# Exercise instructions:
Each line in the records below, from the one that contains "valuiAnd (d a" to the one that contains "vprmSlup (d a", should be reproduced exactly, the first and last included.

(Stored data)

/-- The instructions and events: one constructor per row of spec/opcode_table.json. Register fields hold the field
value; `WellFormed` says which values are legal. -/
inductive Instr where
  -- SYS (R124)
  | sysTrap (code : BitVec 6)
  -- ALU, ALUI, UPI (R116)
  | aluAdd (d a b : Reg) | aluSub (d a b : Reg) | aluAnd (d a b : Reg) | aluOr (d a b : Reg) | aluXor (d a b : Reg)
  | aluSll (d a b : Reg) | aluSrl (d a b : Reg) | aluSra (d a b : Reg) | aluSlt (d a b : Reg) | aluSltu (d a b : Reg)
  | aluAddw (d a b : Reg) | aluSubw (d a b : Reg) | aluMin (d a b : Reg) | aluMax (d a b : Reg)
  | aluMinu (d a b : Reg) | aluMaxu (d a b : Reg)
  | alui (d a : Reg) (imm : BitVec 16) | upi (d : Reg) (imm : BitVec 21)
  -- MDV (R117)
  | mdvMul (d a b : Reg) | mdvMulh (d a b : Reg) | mdvMulhu (d a b : Reg) | mdvDiv (d a b : Reg) | mdvDivu (d a b : Reg)
  | mdvRem (d a b : Reg) | mdvRemu (d a b : Reg) | mdvMulw (d a b : Reg) | mdvDivw (d a b : Reg) | mdvRemw (d a b : Reg)
  -- BIT (R118)
  | bitSlli (d a : Reg) (sh : BitVec 6) | bitSrli (d a : Reg) (sh : BitVec 6) | bitSrai (d a : Reg) (sh : BitVec 6)
  | bitClz (d a : Reg) | bitCtz (d a : Reg) | bitPopc (d a : Reg) | bitRev8 (d a : Reg)
  -- LD, ST (R119): no scope when S is 0, the strong scope when S is 1
  | ld (d a b : Reg) (w : LdW) (strong : Option Scope) (off : BitVec 4)
  | st (d a b : Reg) (w : StW) (strong : Option Scope) (off : BitVec 4)
  -- BR, JL, JLR (R122): offsets count words
  | brEq (a b : Reg) (off : BitVec 14) | brNe (a b : Reg) (off : BitVec 14)
  | brLt (a b : Reg) (off : BitVec 14) | brLtu (a b : Reg) (off : BitVec 14)
  | jlGo (off : BitVec 25) | jlLn (off : BitVec 25) | jlr (d a : Reg) (imm : BitVec 16)
  -- CTL (R123)
  | ctlRd (d : Reg) (csr : BitVec 12) | ctlWr (a : Reg) (csr : BitVec 12) | ctlXchg (d a : Reg) (csr : BitVec 12)
  | ctlBset (a : Reg) (csr : BitVec 12) | ctlBclr (a : Reg) (csr : BitVec 12) | ctlAdv (d a : Reg) (csr : BitVec 12)
  -- VALU (R143)
  | valuAdd (d a b : Reg) (p : PReg) (s : Bool) (t : ElemTy) | valuSub (d a b : Reg) (p : PReg) (s : Bool) (t : ElemTy)
  | valuMul (d a b : Reg) (p : PReg) (s : Bool) (t : ElemTy) | valuMin (d a b : Reg) (p : PReg) (s : Bool) (t : ElemTy)
  | valuMax (d a b : Reg) (p : PReg) (s : Bool) (t : ElemTy) | valuSadd (d a b : Reg) (p : PReg) (s : Bool) (t : ElemTy)
  | valuSsub (d a b : Reg) (p : PReg) (s : Bool) (t : ElemTy) | valuAbsd (d a b : Reg) (p : PReg) (s : Bool) (t : ElemTy)
  -- VALUI (R144)
  | valuiAdd (d a : Reg) (imm : BitVec 5) (p : PReg) (t : ElemTy) | valuiRsub (d a : Reg) (imm : BitVec 5) (p : PReg) (t : ElemTy)
  | valuiMin (d a : Reg) (imm : BitVec 5) (p : PReg) (t : ElemTy) | valuiMax (d a : Reg) (imm : BitVec 5) (p : PReg) (t : ElemTy)
  | valuiSadd (d a : Reg) (imm : BitVec 5) (p : PReg) (t : ElemTy) | valuiSll (d a : Reg) (imm : BitVec 5) (p : PReg) (t : ElemTy)
  | valuiSrl (d a : Reg) (imm : BitVec 5) (p : PReg) (t : ElemTy) | valuiSra (d a : Reg) (imm : BitVec 5) (p : PReg) (t : ElemTy)
  | valuiAnd (d a : Reg) (imm : BitVec 5) (p : PReg) (t : ElemTy) | valuiOr (d a : Reg) (imm : BitVec 5) (p : PReg) (t : ElemTy)
  | valuiXor (d a : Reg) (imm : BitVec 5) (p : PReg) (t : ElemTy) | valuiMov (d : Reg) (imm : BitVec 5) (p : PReg) (t : ElemTy)
  -- VFMA (R145, R146)
  | vfmaFma (d a b : Reg) (p : PReg) (s : Bool) (t : ElemTy) | vfmaFms (d a b : Reg) (p : PReg) (s : Bool) (t : ElemTy)
  | vfmaFnma (d a b : Reg) (p : PReg) (s : Bool) (t : ElemTy) | vfmaFnms (d a b : Reg) (p : PReg) (s : Bool) (t : ElemTy)
  | vfmaDot2 (d a b : Reg) (p : PReg) (s : Bool) (t : ElemTy)
  -- VCMP, VMSK (R147, R148)
  | vcmp (d a b : Reg) (p : PReg) (s : Bool) (cc : VCond) (t : ElemTy)
  | vmskAnd (d a b : Reg) (p : PReg) | vmskOr (d a b : Reg) (p : PReg) | vmskXor (d a b : Reg) (p : PReg)
  | vmskAndn (d a b : Reg) (p : PReg) | vmskOrn (d a b : Reg) (p : PReg)
  | vmskNot (d a : Reg) (p : PReg) | vmskMov (d a : Reg) (p : PReg) | vmskFrst (d a : Reg) (p : PReg) | vmskPopc (d a : Reg) (p : PReg)
  -- VPRM (R155, R156): the B field of bcst names nothing
  | vprmSlup (d a b : Reg) (p : PReg) (dim : Dim) (w : PWidth) | vprmSldn (d a b : Reg) (p : PReg) (dim : Dim) (w : PWidth)
  | vprmGath (d a b : Reg) (p : PReg) (dim : Dim) (w : PWidth)
  | vprmCmpr (d a : Reg) (p : PReg) (dim : Dim) (w : PWidth) | vprmExpd (d a : Reg) (p : PReg) (dim : Dim) (w : PWidth)
  | vprmBcst (d a b : Reg) (p : PReg) (dim : Dim) (w : PWidth) | vprmTran (d a : Reg) (p : PReg) (w : PWidth)
  | vprmMov (d a : Reg) (p : PReg) (dim : Dim) (w : PWidth)
  -- VRED (R157, R158)
  | vredSum (d a : Reg) (p : PReg) (dim : Dim) (t : ElemTy) | vredMax (d a : Reg) (p : PReg) (dim : Dim) (t : ElemTy)
  | vredMin (d a : Reg) (p : PReg) (dim : Dim) (t : ElemTy) | vredAmax (d a : Reg) (p : PReg) (dim : Dim) (t : ElemTy)
  -- VCVT (R159)
  | vcvt (d a : Reg) (p : PReg) (tt ft : ElemTy)
  -- VBPL (R161, R162)
  | vbplAnd (d a b : Reg) (p : PReg) (t : ElemTy) | vbplOr (d a b : Reg) (p : PReg) (t : ElemTy)
  | vbplXor (d a b : Reg) (p : PReg) (t : ElemTy) | vbplAndn (d a b : Reg) (p : PReg) (t : ElemTy)
  | vbplNot (d a : Reg) (p : PReg) (t : ElemTy) | vbplSll (d a b : Reg) (p : PReg) (t : ElemTy)
  | vbplSrl (d a b : Reg) (p : PReg) (t : ElemTy) | vbplSra (d a b : Reg) (p : PReg) (t : ElemTy)
  | vbplPopc (d a : Reg) (p : PReg) (t : ElemTy)
  | vbplPext (d a b : Reg) (p : PReg) | vbplPins (d a b : Reg) (p : PReg) | vbplPmac (d a b : Reg) (p : PReg)
  -- VSCA (R163)
  | vscaMul (d a b : Reg) (p : PReg) (s : Bool) (t : ElemTy) | vscaMacc (d a b : Reg) (p : PReg) (s : Bool) (t : ElemTy)
  | vscaRmul (d a b : Reg) (p : PReg) (s : Bool) (t : ElemTy) | vscaCmul (d a b : Reg) (p : PReg) (s : Bool) (t : ElemTy)
  | vscaRmac (d a b : Reg) (p : PReg) (s : Bool) (t : ElemTy) | vscaCmac (d a b : Reg) (p : PReg) (s : Bool) (t : ElemTy)
  -- VSET (R142)
  | vsetLen (a b : Reg) | vsetLenf (a b : Reg) (g : GMul) (t : ElemTy)
  -- VWLD, VWST, VIDX (R192 to R194)
  | vwld (d a b : Reg) (p : PReg) (rd cd str : BitVec 2) (keep : Bool) | vwst (d a b : Reg) (p : PReg) (rd cd str : BitVec 2)
  | vidxLd (d a b : Reg) (p : PReg) (iw : IdxW) (keep : Bool) | vidxSt (d a b : Reg) (p : PReg) (iw : IdxW)
  -- VSX (R164, R165)
  | vsxIsec (d a b : Reg) (p : PReg) (t : ElemTy) | vsxIcnt (d a b : Reg) (p : PReg) (t : ElemTy)
  | vsxUnio (d a b : Reg) (p : PReg) (t : ElemTy) | vsxDiff (d a b : Reg) (p : PReg) (t : ElemTy)
  | vsxMrge (d a b : Reg) (p : PReg) (t : ElemTy)
  -- HRES, KCNT (R186, R187)
  | hresSet (d a : Reg) | hresAnch (d a : Reg) (n : BitVec 2) | hresLim (d a : Reg) (n : BitVec 2)
  | hresBind (d a : Reg) | hresWmk (d a : Reg) | hresClr (d : Reg)
  | kcntExt (d a : Reg) | kcntLink (d b : Reg) | kcntAdv (d : Reg) | kcntSet (d a : Reg) | kcntRst (d : Reg)
  -- QORD (R277)
  | qordWait (l0 l1 l2 l3 l4 : BitVec 4) | qordJoin (l0 l1 l2 l3 l4 : BitVec 4)
  -- TILE, CDY, TMOV (R206, R210, R217)
  | tileMma (d a b : Reg) (p : PReg) (t : ElemTy) | tileZero (d : Reg) (p : PReg) | tileScal (d a : Reg) (p : PReg)
  | tileOn (d : Reg) | tileOff (d : Reg)
  | cdyClaim (a b : Reg) | cdyLoad (d a b : Reg) | cdyLstr (d a b : Reg) | cdyRel (a b : Reg) | cdyMeta (d a : Reg)
  | tmovRtov (d a b : Reg) (p : PReg) | tmovCtov (d a b : Reg) (p : PReg)
  | tmovVtor (d a b : Reg) (p : PReg) | tmovVtoc (d a b : Reg) (p : PReg)
  -- SYNC (R242)
  | syncAcq (a : Reg) (sc : Scope) | syncRel (a : Reg) (sc : Scope) | syncBind (d a b : Reg) (sc : Scope)
  | syncUbnd (d a : Reg) (sc : Scope) | syncFenc (sc : Scope)
  | syncBarr (sc : Scope) (lvl : BitVec 4) | syncArrv (sc : Scope) (lvl : BitVec 4) | syncExpt (a : Reg) (sc : Scope) (lvl : BitVec 4)
  -- VAMO (R251)
  | vamoAdd (d a b : Reg) (p : PReg) (ret aq rl w64 : Bool) | vamoMin (d a b : Reg) (p : PReg) (ret aq rl w64 : Bool)
  | vamoMax (d a b : Reg) (p : PReg) (ret aq rl w64 : Bool) | vamoAnd (d a b : Reg) (p : PReg) (ret aq rl w64 : Bool)
  | vamoOr (d a b : Reg) (p : PReg) (ret aq rl w64 : Bool) | vamoXor (d a b : Reg) (p : PReg) (ret aq rl w64 : Bool)
  | vamoSwap (d a b : Reg) (p : PReg) (ret aq rl w64 : Bool) | vamoCas (d a b : Reg) (p : PReg) (aq rl w64 : Bool)
  | vamoFadd (d a b : Reg) (p : PReg) (ret aq rl : Bool)
  -- VWTC, ACCW (R256, R258)
  | vwtc (d a b : Reg) (p : PReg) (cc : WCond) (w64 : Bool)
  | accwUpd (d a b : Reg) (p : PReg) (t : ElemTy) | accwMrge (d : Reg) (t : ElemTy) | accwClr (d : Reg) (t : ElemTy)
  -- LINK, COLL (R338, R343)
  | linkXfer (d a b : Reg) (ch last : Bool) | linkLacq (b : Reg) | linkLrel (b : Reg) | linkLsig (b : Reg)
  | collAred (a : Reg) (t : ElemTy) | collRsct (a : Reg) (t : ElemTy) | collAgat (a : Reg) (t : ElemTy)
  -- LNCH (R276)
  | lnch (a b : Reg)
  -- EVENTS. A thread is named by 4 × cluster + slot; a request, release or command by its unique number.
  | entryAtVcp (thread : Nat) | issueGrant (cluster : Nat) | eReadWake (thread : Nat) | qordRelease (thread : Nat)
  | pushStallResume (thread : Nat) | tileEngineStep (cluster : Nat) | tilePoolGrant (cluster : Nat) | caddySlotGrant (cluster : Nat)
  | fetchReturn (thread : Nat) (h : Nat) (fetch : Nat) | deliveryLanding (thread : Nat) (h : Nat) (fetch : Nat)
  | sliceRequest (uid : Nat) | pageWalkComplete (cluster ctx : Nat) (va : Word)
  | watermarkPublish (uid : Nat) | hostWatermarkWrite (n : BitVec 8) (value : Word) | hostWatermarkClear (n : BitVec 8)
  | latchGrant (pa : Nat) | latchAcquireRetry (thread : Nat) | latchReleasePerform (uid : Nat)
  | barrierPhaseComplete (launch : Nat) (lvl : Nat) (group : Nat) | vwtcReread (thread : Nat)
  | retirementEntryFree (cluster : Nat) (index : Nat)
  | hostTailWrite (q : BitVec 6) (value : Word) | queueEnable (q : BitVec 6) (ring : Word) | queueDisable (q : BitVec 6)
  | threadStop (thread : Nat) | contextSave (thread : Nat) | contextRestore (launch : Nat)
  | heartbeatTick (die : Nat) | heartbeatReceive (tile sender : Nat)
  | periodicDrain (die : Nat) | drainEnd (die : Nat) | busyLaneRotate (die : Nat)
  | accusationApply (tile accuser : Nat) | retractionApply (tile accuser : Nat) | selfTestComplete (tile : Nat) (pass : Bool)
  | appealApply (tile : Nat) | reinstatementVoteApply (tile voter : Nat) (withdraw : Bool)
  | snapshotApply (station : Nat)
  | powerWrite (value : Word) | powerModeApply (die : Nat)
  | sramEccError (place : SramPlace) (corrected : Bool)
  | commandBlockDone (migrate : Bool)
  | portctlEnable (port : Nat) (enable : Bool) | injWrite (port : Nat) (value : Word) | driverAreaWrite (offset value : Word)
  | hostPostedWrite (bar off : Nat) (bytes : List Byte) (relaxed : Bool) | hostNonpostedRead (bar off len : Nat)
  | shortReachFlitReceive (port : Nat) (kind : ShortFlit) | longHaulFrameReceive (port : Nat) (seq : IWord) (kind : FrameKind)
  | longHaulAckTimeout (port : Nat) | portPhyFault (port : Nat)
  | remoteCommandReceive (port : Nat) (cmd : RemoteCmd) | linkCommandPerform (uid : Nat) (reply : LinkReply)
  | collBlockReceive (msg : CollArrival) | codebookLoad (thread : Nat) | resteepMerge (cluster : Nat) (older newer : Nat)
  | fwLoad (addr : Word) (len : Nat) | fwAttest (addr : Word)
  | illegalWord (w : IWord) | instructionPageFault (va : Word)
  -- The rows without an operand: SYS (R124), VREL (R278) and the events that carry nothing.
  | sysCall | sysTret | sysTend | sysSnap | sysBrk | vrel
  | schedulerPlace | snaptrigWrite | snapshotTriggerArrive | snapshotRoundEnd | thermalHalt
  | invalCommand | migrateCommand | migrationComplete | fwCkpt | fwRestore | fwCommandDone | deviceReset
  -- What happens to the device from outside its own logic.
  | tokenBypass (tile : Nat) | tileFallsSilent (tile : Nat) | coolantLimitExit (die : Nat)
  | routerFlitReceive (tile sender : Nat) (credits : Nat) (malformed : Bool)
  | portLinkTrained (port : Nat) | cumulativeAcknowledgement (port : Nat) (seq : IWord)
  | cxlReadReturn (pa : Nat) (poisoned : Bool)
  | staticBinding (ctx : Nat) (latch base length : Word) (sc : Scope)
deriving DecidableEq, Repr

# Response area:
  | valuiAnd (d a : Reg) (imm : BitVec 5) (p : PReg) (t : ElemTy) | valuiOr (d a : Reg) (imm : BitVec 5) (p : PReg) (t : ElemTy)
  | valuiXor (d a : Reg) (imm : BitVec 5) (p : PReg) (t : ElemTy) | valuiMov (d : Reg) (imm : BitVec 5) (p : PReg) (t : ElemTy)
  -- VFMA (R145, R146)
  | vfmaFma (d a b : Reg) (p : PReg) (s : Bool) (t : ElemTy) | vfmaFms (d a b : Reg) (p : PReg) (s : Bool) (t : ElemTy)
  | vfmaFnma (d a b : Reg) (p : PReg) (s : Bool) (t : ElemTy) | vfmaFnms (d a b : Reg) (p : PReg) (s : Bool) (t : ElemTy)
  | vfmaDot2 (d a b : Reg) (p : PReg) (s : Bool) (t : ElemTy)
  -- VCMP, VMSK (R147, R148)
  | vcmp (d a b : Reg) (p : PReg) (s : Bool) (cc : VCond) (t : ElemTy)
  | vmskAnd (d a b : Reg) (p : PReg) | vmskOr (d a b : Reg) (p : PReg) | vmskXor (d a b : Reg) (p : PReg)
  | vmskAndn (d a b : Reg) (p : PReg) | vmskOrn (d a b : Reg) (p : PReg)
  | vmskNot (d a : Reg) (p : PReg) | vmskMov (d a : Reg) (p : PReg) | vmskFrst (d a : Reg) (p : PReg) | vmskPopc (d a : Reg) (p : PReg)
  -- VPRM (R155, R156): the B field of bcst names nothing
  | vprmSlup (d a b : Reg) (p : PReg) (dim : Dim) (w : PWidth) | vprmSldn (d a b : Reg) (p : PReg) (dim : Dim) (w : PWidth)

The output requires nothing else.